*SUPPLIED DATA*
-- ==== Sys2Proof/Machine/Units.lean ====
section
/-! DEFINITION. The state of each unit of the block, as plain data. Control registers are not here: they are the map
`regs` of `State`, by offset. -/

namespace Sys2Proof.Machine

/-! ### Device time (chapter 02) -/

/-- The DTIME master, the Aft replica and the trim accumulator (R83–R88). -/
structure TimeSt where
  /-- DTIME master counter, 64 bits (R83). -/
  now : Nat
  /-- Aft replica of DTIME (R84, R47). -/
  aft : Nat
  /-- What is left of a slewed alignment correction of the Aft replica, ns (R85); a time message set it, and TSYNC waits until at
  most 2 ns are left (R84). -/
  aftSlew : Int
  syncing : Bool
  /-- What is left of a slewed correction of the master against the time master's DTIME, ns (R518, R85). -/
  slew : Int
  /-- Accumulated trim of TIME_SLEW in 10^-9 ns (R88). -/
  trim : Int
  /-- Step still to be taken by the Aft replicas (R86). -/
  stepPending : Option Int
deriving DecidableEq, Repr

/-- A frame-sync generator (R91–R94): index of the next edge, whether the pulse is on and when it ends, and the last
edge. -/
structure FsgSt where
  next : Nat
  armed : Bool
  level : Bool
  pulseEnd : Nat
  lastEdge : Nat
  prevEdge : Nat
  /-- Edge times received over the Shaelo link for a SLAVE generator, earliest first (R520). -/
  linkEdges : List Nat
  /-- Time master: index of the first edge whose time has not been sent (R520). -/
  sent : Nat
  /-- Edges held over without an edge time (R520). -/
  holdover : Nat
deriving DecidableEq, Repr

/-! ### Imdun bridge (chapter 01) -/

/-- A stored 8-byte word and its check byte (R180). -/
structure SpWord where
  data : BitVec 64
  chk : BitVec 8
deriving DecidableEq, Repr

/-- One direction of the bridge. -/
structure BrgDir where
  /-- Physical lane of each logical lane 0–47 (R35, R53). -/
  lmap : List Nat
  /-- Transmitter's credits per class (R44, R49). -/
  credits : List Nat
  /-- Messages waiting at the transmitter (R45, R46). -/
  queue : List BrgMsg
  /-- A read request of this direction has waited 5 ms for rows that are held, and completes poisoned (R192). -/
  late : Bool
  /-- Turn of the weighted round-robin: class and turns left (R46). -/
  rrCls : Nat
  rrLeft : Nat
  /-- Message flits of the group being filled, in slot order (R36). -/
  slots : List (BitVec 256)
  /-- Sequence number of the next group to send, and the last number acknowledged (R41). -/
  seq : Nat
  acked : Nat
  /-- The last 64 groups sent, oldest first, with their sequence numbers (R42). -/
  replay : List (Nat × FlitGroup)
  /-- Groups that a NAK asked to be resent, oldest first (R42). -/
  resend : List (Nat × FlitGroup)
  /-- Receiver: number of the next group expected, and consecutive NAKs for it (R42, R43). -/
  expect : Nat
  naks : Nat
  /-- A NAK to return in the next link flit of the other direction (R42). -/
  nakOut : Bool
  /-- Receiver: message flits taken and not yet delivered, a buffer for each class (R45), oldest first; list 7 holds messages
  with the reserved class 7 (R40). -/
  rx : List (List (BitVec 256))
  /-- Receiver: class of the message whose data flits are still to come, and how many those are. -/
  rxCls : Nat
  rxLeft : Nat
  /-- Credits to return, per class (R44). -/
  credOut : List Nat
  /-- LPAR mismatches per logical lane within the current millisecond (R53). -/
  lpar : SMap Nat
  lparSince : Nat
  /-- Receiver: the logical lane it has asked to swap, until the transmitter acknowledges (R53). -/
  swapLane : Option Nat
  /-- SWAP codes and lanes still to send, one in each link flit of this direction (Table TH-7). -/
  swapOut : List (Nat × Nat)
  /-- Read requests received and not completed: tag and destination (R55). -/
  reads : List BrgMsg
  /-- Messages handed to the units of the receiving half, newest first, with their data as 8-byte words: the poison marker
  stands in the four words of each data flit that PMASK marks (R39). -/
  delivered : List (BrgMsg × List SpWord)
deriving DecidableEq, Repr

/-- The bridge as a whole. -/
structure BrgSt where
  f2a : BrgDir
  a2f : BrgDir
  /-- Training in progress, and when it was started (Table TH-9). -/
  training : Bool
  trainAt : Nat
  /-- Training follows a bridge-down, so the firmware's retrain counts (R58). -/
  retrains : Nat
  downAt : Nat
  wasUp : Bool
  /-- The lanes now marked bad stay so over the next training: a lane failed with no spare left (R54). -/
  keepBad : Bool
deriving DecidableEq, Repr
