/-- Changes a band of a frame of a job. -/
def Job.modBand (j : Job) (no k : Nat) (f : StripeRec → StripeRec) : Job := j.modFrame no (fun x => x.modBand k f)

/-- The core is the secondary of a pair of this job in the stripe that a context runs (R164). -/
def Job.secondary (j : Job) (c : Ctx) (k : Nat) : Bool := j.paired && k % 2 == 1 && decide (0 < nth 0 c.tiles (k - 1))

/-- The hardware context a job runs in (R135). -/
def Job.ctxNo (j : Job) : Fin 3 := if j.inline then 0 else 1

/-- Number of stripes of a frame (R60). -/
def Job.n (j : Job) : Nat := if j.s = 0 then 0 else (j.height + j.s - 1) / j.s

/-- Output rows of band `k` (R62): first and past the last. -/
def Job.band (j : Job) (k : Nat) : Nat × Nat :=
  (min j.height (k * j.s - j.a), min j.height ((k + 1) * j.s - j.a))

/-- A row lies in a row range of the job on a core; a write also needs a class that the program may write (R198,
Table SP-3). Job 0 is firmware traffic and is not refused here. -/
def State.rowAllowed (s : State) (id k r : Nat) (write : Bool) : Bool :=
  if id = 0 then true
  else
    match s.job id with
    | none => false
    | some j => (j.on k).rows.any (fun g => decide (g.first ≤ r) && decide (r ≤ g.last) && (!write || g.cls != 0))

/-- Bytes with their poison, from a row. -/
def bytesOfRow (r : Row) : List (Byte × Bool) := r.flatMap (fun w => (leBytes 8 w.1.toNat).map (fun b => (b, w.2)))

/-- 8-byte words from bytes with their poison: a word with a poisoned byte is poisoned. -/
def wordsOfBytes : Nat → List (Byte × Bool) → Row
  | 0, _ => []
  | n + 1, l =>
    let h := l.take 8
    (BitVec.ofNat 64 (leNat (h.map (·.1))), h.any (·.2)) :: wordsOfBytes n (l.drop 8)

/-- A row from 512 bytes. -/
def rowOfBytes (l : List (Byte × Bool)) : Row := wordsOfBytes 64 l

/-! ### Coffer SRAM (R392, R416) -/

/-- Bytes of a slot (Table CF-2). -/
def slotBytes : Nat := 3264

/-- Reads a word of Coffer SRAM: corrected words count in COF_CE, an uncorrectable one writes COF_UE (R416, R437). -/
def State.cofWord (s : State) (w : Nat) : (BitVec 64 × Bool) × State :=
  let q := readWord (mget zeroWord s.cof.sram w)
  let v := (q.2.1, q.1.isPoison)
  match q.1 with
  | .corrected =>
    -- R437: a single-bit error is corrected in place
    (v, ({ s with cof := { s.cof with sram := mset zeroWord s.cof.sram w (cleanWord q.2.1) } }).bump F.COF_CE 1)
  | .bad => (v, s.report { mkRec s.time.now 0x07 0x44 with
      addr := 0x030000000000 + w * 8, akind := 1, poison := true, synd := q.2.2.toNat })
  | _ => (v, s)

*TASK DESCRIPTION*
Search the material above for the word "else", then copy each line that holds it.

*RESPONSE AREA*
def Job.ctxNo (j : Job) : Fin 3 := if j.inline then 0 else 1
def Job.n (j : Job) : Nat := if j.s = 0 then 0 else (j.height + j.s - 1) / j.s
  else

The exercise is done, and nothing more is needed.